■ Your assignment ■
Determine the number of lines in the listing that contain "IWord". Write only that number.

■ Records for the exercise ■
/-- The tick of the cycle at hand: every loaded cluster begins (R129, R133, R135 to R137). Action 8 of the commit before it has prepared
its state; for the first cycle after a load, a restore or a RESET_AT that is done now (R122). -/
def startCycle (s : State) (period : Nat) : State :=
  let s0 := clearAllMmps (if s.cyc.ready then s else prepareCycle s)
  let s1 := setFlag (notePeriod s0 period) IN_CYCLE true
  let s2 := { s1 with
    eng := { s1.eng with nxt := s1.eng.cur, half := [] },
    cyc := { s1.cyc with
      faulted := false, late := none, faultAt := none, lost := [], dieNow := [], stalled := false, skewSeen := false, throttleSeen := false,
      overran := false, dieHolds := [], dieDone := (List.range 4).foldl (fun m d => mset m false d (!dieLoaded s d)) [],
      ready := false, stopc := none, maskStop := false, driven := [], asserted := [], assertAt := [] },
    acq := { s1.acq with tickSec := s1.time.sec.toNat, tickNs := s1.time.ns },
    qs := { s1.qs with logged := [] }
    sys := { s1.sys with snapOpen := none } }
  let s3 := (boundPorts s2).foldl countFlag (sampleInbound s2)
  checkTables (resolveBlocks s3 (runningHalves s3))

/-- A release decision: TILE_NOT_LOADED when an assigned tile is not loaded, else the tick (R31, R136). -/
def releaseTick (s : State) (period : Nat) : State :=
  match tilesMissing s with
  | [] => startCycle s period
  | t :: _ => raiseFault s fcTileNotLoaded (locWord (getF s DEV_ID) (t / 32) (t % 32) 0 0 0 0)

/-- A FREE tick that is due is delayed: counted once (R146). -/
def countDelay (s : State) : State :=
  let sk := skewBlocks s && !s.cyc.skewSeen
  let th := throttled s && !s.cyc.throttleSeen
  let s1 := { s with cyc := { s.cyc with skewSeen := s.cyc.skewSeen || sk, throttleSeen := s.cyc.throttleSeen || th } }
  let s2 := if sk then addF s1 SKEW_WAIT_COUNT 1 else s1
  if th then addF (addF s2 THROTTLE_WAIT_COUNT 1) ACQ_THROTTLE 1 else s2

/-- TICK in FREE mode; `period` is the measured time since the previous tick, in step clocks. -/
def execTick (period : BitVec 32) (s : State) : Host.Outcome State Fault Refusal :=
  if ¬ releaseReady s ∨ flag s SEQ_MODE then .next s
  else if skewBlocks s ∨ throttled s then .next (countDelay s)
  else .next (releaseTick s period.toNat)

/-- An instant passes while the cycle is not complete: an overrun (R139). -/
def overrun (s : State) : State :=
  let s1 := setFlag (addF s OVERRUN_COUNT 1) OVERRUN true
  if s.cyc.overran then s1 else raiseEv { s1 with cyc := { s1.cyc with overran := true } } evOverrun

/-- An instant missed for the skew limiter or THROTTLE is counted there. -/
def missInstant (s : State) : State :=
  let s1 := if skewBlocks s then addF s SKEW_WAIT_COUNT 1 else s
  if throttled s then addF (addF s1 THROTTLE_WAIT_COUNT 1) ACQ_THROTTLE 1 else s1

/-- PACED_INSTANT: instant `k` has been reached. -/
def execPacedInstant (k : Nat) (period : BitVec 32) (s : State) : Host.Outcome State Fault Refusal :=
  if ¬ flag s SEQ_MODE ∨ runState s ≠ stRunning ∨ k ≠ s.cyc.instant ∨ instantsPassed s ≤ k then .next s
  else
    let s1 := { s with cyc := { s.cyc with instant := k + 1 } }
    if ¬ atBoundary s then .next (overrun s1)
    else if skewBlocks s ∨ throttled s then .next (missInstant s1)
    else if releaseReady s then .next (releaseTick s1 period.toNat)
    else .next s1

/-! ## Die done (R129, R130) -/

/-- Every cluster of the die is done and its model memory ports have nothing left in flight. -/
def dieReady (s : State) (d : Nat) : Bool :=
  ((s.eng.prog.map Prod.fst).filter (fun k => dieOfPc (pcOf k) == d)).all (fun k => atEnd s (pcOf k) (halfB k))
    && s.eng.mmp.all (fun e => e.1 / 32 / 32 != d || (e.2.requests.isEmpty && e.2.flying.all (fun a => a.dead)))

/-- DIE_DONE. -/
def execDieDone (die : BitVec 2) (s : State) : Host.Outcome State Fault Refusal :=
  if flag s IN_CYCLE ∧ dieReady s die.toNat then
    .next { s with cyc := { s.cyc with dieDone := mset s.cyc.dieDone false die.toNat true } }
  else .next s

/-! ## The commit phase (R131 to R135) -/

/-- The device is done. -/
def deviceDone (s : State) : Bool := flag s IN_CYCLE && (List.range 4).all (fun d => mget s.cyc.dieDone false d)

/-- Outbound target bits driven in the cycle (R72). -/
def driveTargets (s : State) : State :=
  let t := s.cyc.driven.foldl (fun m e => match e.2 with | some v => mset m false e.1 v | none => m) s.cyc.tout
  { s with cyc := { s.cyc with tout := t } }
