-- ==== Sys2Proof/Machine/Checks.lean ====
section
/-!
DEFINITION. The loader checks (R194 to R196, R542): one definition per check, in ascending check ID. Each answers the first
load-error record it finds.
-/
namespace Sys2Proof.Machine
open Sys2Proof Reg

/-- The first record of a list. -/
def firstErr (l : List (Option LoadErr)) : Option LoadErr := l.findSome? id

/-- A record with status BAD_PARAM. -/
def badLoad (check ldev detail loc : Nat) : LoadErr := ⟨check, ldev, detail, loc, rsBadParam⟩

/-- A record unless a condition holds. -/
def unlessOk (ok : Bool) (e : LoadErr) : Option LoadErr := if ok then none else some e

/-- The first element of a list that fails gives the record. -/
def eachOk {α : Type} (l : List α) (ok : α → Bool) (e : α → LoadErr) : Option LoadErr := (l.find? (fun x => !ok x)).map e

/-- The section's logical device. -/
def Image.ldev (g : Image) : Nat := sectLdev g.b

/-- Location words (R195, R197): the placement as far as it is known, and the logical cluster, step and BP of the word concerned. -/
def dieLoc (s : State) (die : Nat) : Nat := locWord (getF s DEV_ID) die 0 0 0 0 0
def tileLoc (s : State) (g : Image) (t : LTile) : Nat := locWord (getF s DEV_ID) (g.tileOf t / 32) (g.tileOf t % 32) 0 0 0 0
def lcLoc (s : State) (g : Image) (t : LTile) (k bp step : Nat) : Nat :=
  let pc := g.pcOf s t k
  locWord (getF s DEV_ID) (pc / 512) (pc / 16 % 32) (pc % 16) bp step (t.lt * 16 + k)
def wordLoc (s : State) (g : Image) (w : IWord) : Nat := lcLoc s g w.t w.k w.bp w.step

/-- The location of a word that a table names by its logical cluster; 0 where the section has no such logical cluster. -/
def namedLoc (s : State) (g : Image) (lc bp step : Nat) : Nat :=
  match g.ltile (lc / 16) with
  | some t => if lc % 16 < t.n then lcLoc s g t (lc % 16) bp step else 0
  | none => 0

/-- A check over every word, with a DETAIL. -/
def eachWord (s : State) (g : Image) (check : Nat) (ok : IWord → Bool) (detail : IWord → Nat) : Option LoadErr :=
  eachOk g.words ok (fun w => badLoad check g.ldev (detail w) (wordLoc s g w))

/-- A check over every logical cluster. -/
def eachLc (s : State) (g : Image) (check : Nat) (ok : LTile → Nat → Bool) (detail : LTile → Nat → Nat) : Option LoadErr :=
  eachOk g.lcs (fun x => ok x.1 x.2) (fun x => badLoad check g.ldev (detail x.1 x.2) (lcLoc s g x.1 x.2 0 0))

/-! ## 0x0101, 0x0102: the header and the tables -/

/-- A record of the header: LDEV 0x3FF, LOCATION 0 (R202). -/
def headErr (check off : Nat) : LoadErr := badLoad check 0x3FF off 0

def check0101 (b : Nat → Byte) : Option LoadErr :=
  firstErr [unlessOk (numAt b 0 4 == 0x36394B53) (headErr 0x0101 0), unlessOk (numAt b 4 2 == 1) (headErr 0x0101 4),
    unlessOk (numAt b 6 2 == 256) (headErr 0x0101 6),
    unlessOk (decide (1 ≤ imgDevs b) && decide (imgDevs b ≤ 512)) (headErr 0x0101 0x0E)]

/-- Lengths of the header against the command's STREAM_LEN (R201, R202). -/
def lengths0102 (b : Nat → Byte) (len : Nat) : Option LoadErr :=
  firstErr [unlessOk (imgLen b == len) (headErr 0x0102 0x20), unlessOk (decide (0x100 ≤ imgAuthOff b)) (headErr 0x0102 0x58),
    unlessOk (imgAuthOff b + imgAuthLen b == imgLen b) (headErr 0x0102 0x58)]

/-- The tables of a stream: byte offset of the field that places each, first byte, length. -/
def tablesOf (b : Nat → Byte) : List (Nat × Nat × Nat) :=
  let q := imgSect b
  [(0x28, q, 32), (0x54, imgPlaceOff b, 520 * imgDevs b), (0x58, imgAuthOff b, imgAuthLen b),
   (q + 4, sectTileOff b, 16 * sectTiles b), (q + 8, sectSched b, 512), (q + 0xC, sectTbit b, 4 + 8 * numAt b (sectTbit b) 4),
   (q + 0x10, sectQbind b, 4 + 8 * numAt b (sectQbind b) 4), (q + 0x14, sectCap b, 4 + 8 * numAt b (sectCap b) 4),
   (q + 0x18, sectFrames b, sectFrameLen b)]
  ++ (if imgBoundOff b = 0 then [] else [(0x30, imgBoundOff b, imgBoundLen b)])

/-- Two tables share a byte. -/
def tablesMeet (x y : Nat × Nat × Nat) : Bool :=
  x.1 != y.1 && decide (x.2.1 < y.2.1 + y.2.2) && decide (y.2.1 < x.2.1 + x.2.2)

/-- The numbers of a list rise strictly. -/
def rising : List Nat → Bool
  | [] => true
  | [_] => true
  | x :: y :: r => decide (x < y) && rising (y :: r)

/-- The first place where a list of (offset, number) does not rise: that offset. -/
def notRising : List (Nat × Nat) → Option Nat
  | [] => none
  | [_] => none
  | x :: y :: r => if x.2 < y.2 then notRising (y :: r) else some y.1

/-- Reserved bits of a byte of the fabric's configuration space (R397 to R401, R405, R406, R410, R414). -/
def fabricReserved (o : Nat) : Nat :=
  if o < 0x8000 then (if o % 16 = 9 then 0xE0 else if 9 < o % 16 then 0xFF else 0)
  else if o < 0x8200 then (if o % 4 = 2 then 0xFC else if o % 4 = 3 then 0x7F else 0)
  else if o < 0x8900 then (if o % 2 = 1 then 0xC0 else 0)
  else if o < 0x8910 then (if o % 4 = 0 then 0xC0 else 0xFF)
  else if o < 0x8914 then (if o % 4 = 0 then 0xF0 else 0xFF)
  else if o < 0x8960 then (if o % 8 = 0 then 0 else if o % 8 = 1 then 0xF0 else 0xFF)
  else if o < 0x8988 then (if o = 0x8980 then 0xC0 else if 0x8984 ≤ o then 0xFF else 0)
  else if o < 0x89C8 then (if o % 2 = 1 then 0xF0 else 0)
  else if 0x89E0 ≤ o ∧ o < 0x89E2 then (if o = 0x89E1 then 0xC0 else 0)
  else 0

/-- The ranges of a column's configuration space (R401). -/
def fabricRanges : List (Nat × Nat) :=
  [(0, 0x8000), (0x8000, 512), (0x8200, 1718), (0x8900, 20), (0x8940, 32), (0x8980, 8), (0x89C0, 16), (0x89E0, 2), (0x9000, 18432)]

/-- An offset that no range holds, or whose byte sets a reserved bit. -/
def fabricByteBad (b : Nat → Byte) (col addr src i : Nat) : Bool :=
  let o := addr + i
  !(fabricRanges.any (fun r => decide (r.1 ≤ o) && decide (o < r.1 + r.2)))
    || ((b (src + 16 + i)).toNat &&& fabricReserved o != 0 && !((0x89C0 ≤ o && o < 0x89D0 && col % 4 != 0) || (0x89E0 ≤ o && o < 0x89E2 && col != 0)))

/-- Bytes of the fabric payload of the stream. -/
def fabricBytes (g : Image) : Nat := g.items.foldl (fun n i => match i with | .fabric _ _ _ l => n + l | _ => n) 0

/-- One item meets R206 to R208 and R401. -/
def itemBad (b : Nat → Byte) (i : Item) : Option Nat :=
  match i with
  | .bad src => some src
  | .array src _ addr len => if inSpace addr len then none else some src
  | .fill src _ addr len _ => if addr % 8 = 0 ∧ len % 8 = 0 ∧ inSpace addr len then none else some src
  | .wreg src _ off _ => if 0x1000 ≤ off ∧ off < 0x1400 ∧ off % 8 = 0 ∧ off % 32 < 0x18 then none else some src
  | .fabric src col addr len => ((List.range len).find? (fabricByteBad b col addr src)).map (fun i => src + 16 + i)
  | _ => none
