-- ==== Sys2Proof/Machine/Load.lean ====
section
/-!
DEFINITION. Loading images (R201 to R234): IMAGE_LOAD and the phases of a load, partial reload, release, abort and unload.
-/
namespace Sys2Proof.Machine
open Sys2Proof Reg

/-! ## IMAGE_LOAD (R219 to R222, R226 step 1) -/

def ilPartial (q : Request) : Bool := bitOf (par q 0 1) 1

/-- No requester other than Mule owns one of the scratchpad banks 48 to 63 (R213): they belong to MULE or to NONE. -/
def banksFree (s : State) : Bool :=
  (List.range 16).all (fun i => getF s (SP_BANK_OWNER (48 + i)) == 0 || getF s (SP_BANK_OWNER (48 + i)) == 3)

/-- A full load begins: every image is unloaded, every tile held in reset, every output at high impedance. -/
def beginFull (s : State) : State :=
  let s1 := endAcquisition (endRequests s)
  let s2 := setRunState { s1 with ctl := { s1.ctl with forced := [] } } stIdle
  let s3 := (List.range 16).foldl dropImage s2
  let s4 := setEng (markTiles s3 false true (List.range 128)) (fun e => { e with assigned := [], half := [] })
  forgetReset (clearOutputs { s4 with cyc := { s4.cyc with faulted := false, late := none, waiting := [], stalled := false, dieDone := [], stopc := none,
                                                           maskStop := false, stopReq := false, ready := false } })

/-- The first line of a staging region that lies outside the partition's region. -/
def stageOutside (s : State) : Option LoadErr :=
  let n := stageLines s.load.len
  (List.range 4).findSome? (fun st =>
    let a := s.load.lines.getD st 0
    let m := getF s (HBM_LINES (loadPart s) st)
    if n = 0 ∨ a + n ≤ m then none else some (headErr 0x0609 (max a m)))

/-- COMMIT_CYCLE lies ahead (R230). -/
def commitAhead (s : State) : Option LoadErr :=
  if loadPartial s ∧ s.load.commitAt ∧ s.load.commitCycle ≤ getF s CYCLE_NUM then some (headErr 0x0102 0x10) else none

/-- What the loader finds before it fetches the body (R202, R211, R230). -/
def headChecks (s : State) : Option LoadErr :=
  let b := fun (o : Nat) => s.load.header.getD o 0
  firstErr [check0101 b, lengths0102 b s.load.len, commitAhead s, stageOutside s]

/-- The load is accepted: fresh working keys, and FETCH. -/
def startLoad (s0 : State) (q : Request) (id : Nat) (header : List Byte) : State :=
  let p := par q 1 1
  let s := endPartialLoad s0
  let s1 := (List.range 4).foldl (fun a st => drawKeys a p st false) (abandonRekeys s p)
  let s2 := setFs s1 [(LOAD_PHASE, lpFetch), (LOAD_PARTITION, p), (LOAD_PARTIAL, (ilPartial q).toNat), (LOAD_FOLD, par q 0 1 % 2),
    (LOAD_BYTES, 0)]
  let l : Load := { Load.none with
    call := id, commitAt := bitOf (par q 0 1) 2, commitCycle := par q 0x10 6, keySlot := par q 2 1, dtCount := par q 4 2, len := par q 8 8,
    lines := (List.range 4).map (fun st => par q (0x28 + 8 * st) 8), start := elapsedNs s, header := header,
    resetDue := if ilPartial q then some p else none, unload := s.load.unload }
  let s3 := fixRoutes s1 { s2 with load := l } [evLoadDone]
  let s4 := takeBanks (if ilPartial q then s3 else beginFull s3)
  match headChecks s4 with
  | some e => rejectLoad s4 e
  | none => s4

/-- The record of an IMAGE_LOAD from a partition that may not issue it (R221). -/
def rightRecord (q : Request) : LoadErr := { headErr 0x0106 (par q 1 1) with status := rsNoRight }

/-- IMAGE_LOAD; `header`: the first 256 bytes of the stream. A full load ends a PARTIAL load that waits for its release (R233). -/
def cmdImageLoad (header : List Byte) : Cmd where
  opcode := 0x0301
  ringsOnly := true
  length := lenIs 72
  scope := .plain
  right := fun _ q r => r == 0 || (ilPartial q && par q 1 1 == r)
  params := fun _ q _ => decide (par q 0 1 < 8) && decide (par q 1 1 < 16) && decide (par q 2 1 < 32) && zeroPar q 3 1
    && decide (1 ≤ par q 4 2) && decide (par q 4 2 ≤ 512) && decide (1 ≤ par q 6 2) && zeroPar q 0x16 2
  ready := fun s q _ => busyUnless (
    (!loading s || (!ilPartial q && inPhase s lpWait)) && s.load.unload.isNone
      && (ilPartial q || runState s != stRunning) && banksFree s)
  run := fun s q _ => .pending s (fun a id => startLoad a q id header)
  denial := fun q => (rightRecord q).bytes

def execImageLoad (r : BitVec 5) (p : Packet) (header : List Byte) (s : State) : Host.Outcome State Fault Refusal :=
  fromRing (cmdImageLoad header) r p s

/-! ## FETCH (R211, R212, R214 to R216) -/

/-- The key of the load's key slot, where the slot suits the load (R428). -/
def loadKey (s : State) : Option (BitVec 256) :=
  let k := s.load.keySlot
  let id := leNat ((s.load.header.drop 0x10).take 16)
  if flag s (KS_VALID k) ∧ getF s (KS_PARTITION k) = loadPart s
      ∧ (¬ flag s (KS_WRAPPED k) ∨ getF s (KS_IMAGE_LO k) + 2 ^ 64 * getF s (KS_IMAGE_HI k) = id) then some (mget s.sec.root 0 k)
  else none

/-- The logical device that the device table places on this device. -/
def ownLdev (s : State) (dt : List Byte) : Option Nat :=
  ((List.range (dt.length / 272)).find? (fun i => dtField dt i 2 2 % 512 == getF s DEV_ID)).map (fun i => dtField dt i 0 2 % 512)

/-- The label "SK96-IMAGE". -/
def labelImage : List Byte := [0x53, 0x4B, 0x39, 0x36, 0x2D, 0x49, 0x4D, 0x41, 0x47, 0x45]

/-- K_i, 32 bytes: HMAC-SHA-384 of the string M_i under KR (R215). -/
def segmentKey (kr : BitVec 256) (header : List Byte) (ldev i : Nat) : List Byte :=
  (Crypto.hmac (leBytes 32 kr.toNat) (kdfString 1 labelImage ((header.drop 0x10).take 16) ldev i 0x100)).take 32

/-- The IV of a segment (R216). -/
def segmentIv (i : Nat) : List Byte := List.replicate 8 0 ++ Crypto.beBytes 4 i

/-- Segments of a stream, `n` of them from number `i` on: plaintext and computed tags (R214 to R216). -/
def decryptSegments (kr : BitVec 256) (header : List Byte) (ldev : Nat) : Nat → Nat → List Byte → List Byte × List (BitVec 128)
  | 0, _, _ => ([], [])
  | n + 1, i, l =>
    let size := if i = 0 then 16777216 - 256 else 16777216
    let c := l.take size
    let key := segmentKey kr header ldev i
    let rest := decryptSegments kr header ldev n (i + 1) (l.drop size)
    (Crypto.gcmCrypt key (segmentIv i) c ++ rest.1,
      BitVec.ofNat 128 (leNat (Crypto.gcmTag key (segmentIv i) (if i = 0 then header else []) c)) :: rest.2)

/-- Numbers of the header as it arrived. -/
def hdr (s : State) (o n : Nat) : Nat := leNat ((s.load.header.drop o).take n)
def loadAuthOff (s : State) : Nat := hdr s 0x58 4
def loadSegments (s : State) : Nat := ceilDiv (loadAuthOff s) 16777216

/-- The FABRIC payloads of the staged stream stand in the scratchpad banks 48 to 63 (R213). -/
def stageFabric (s : State) : State :=
  let b := staged s
  { s with sp := wrList s.sp fabricBank ((fabricPayload b ((framesOf b).flatMap (frameItems b))).take fabricRoom) }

■ Your solution ■
2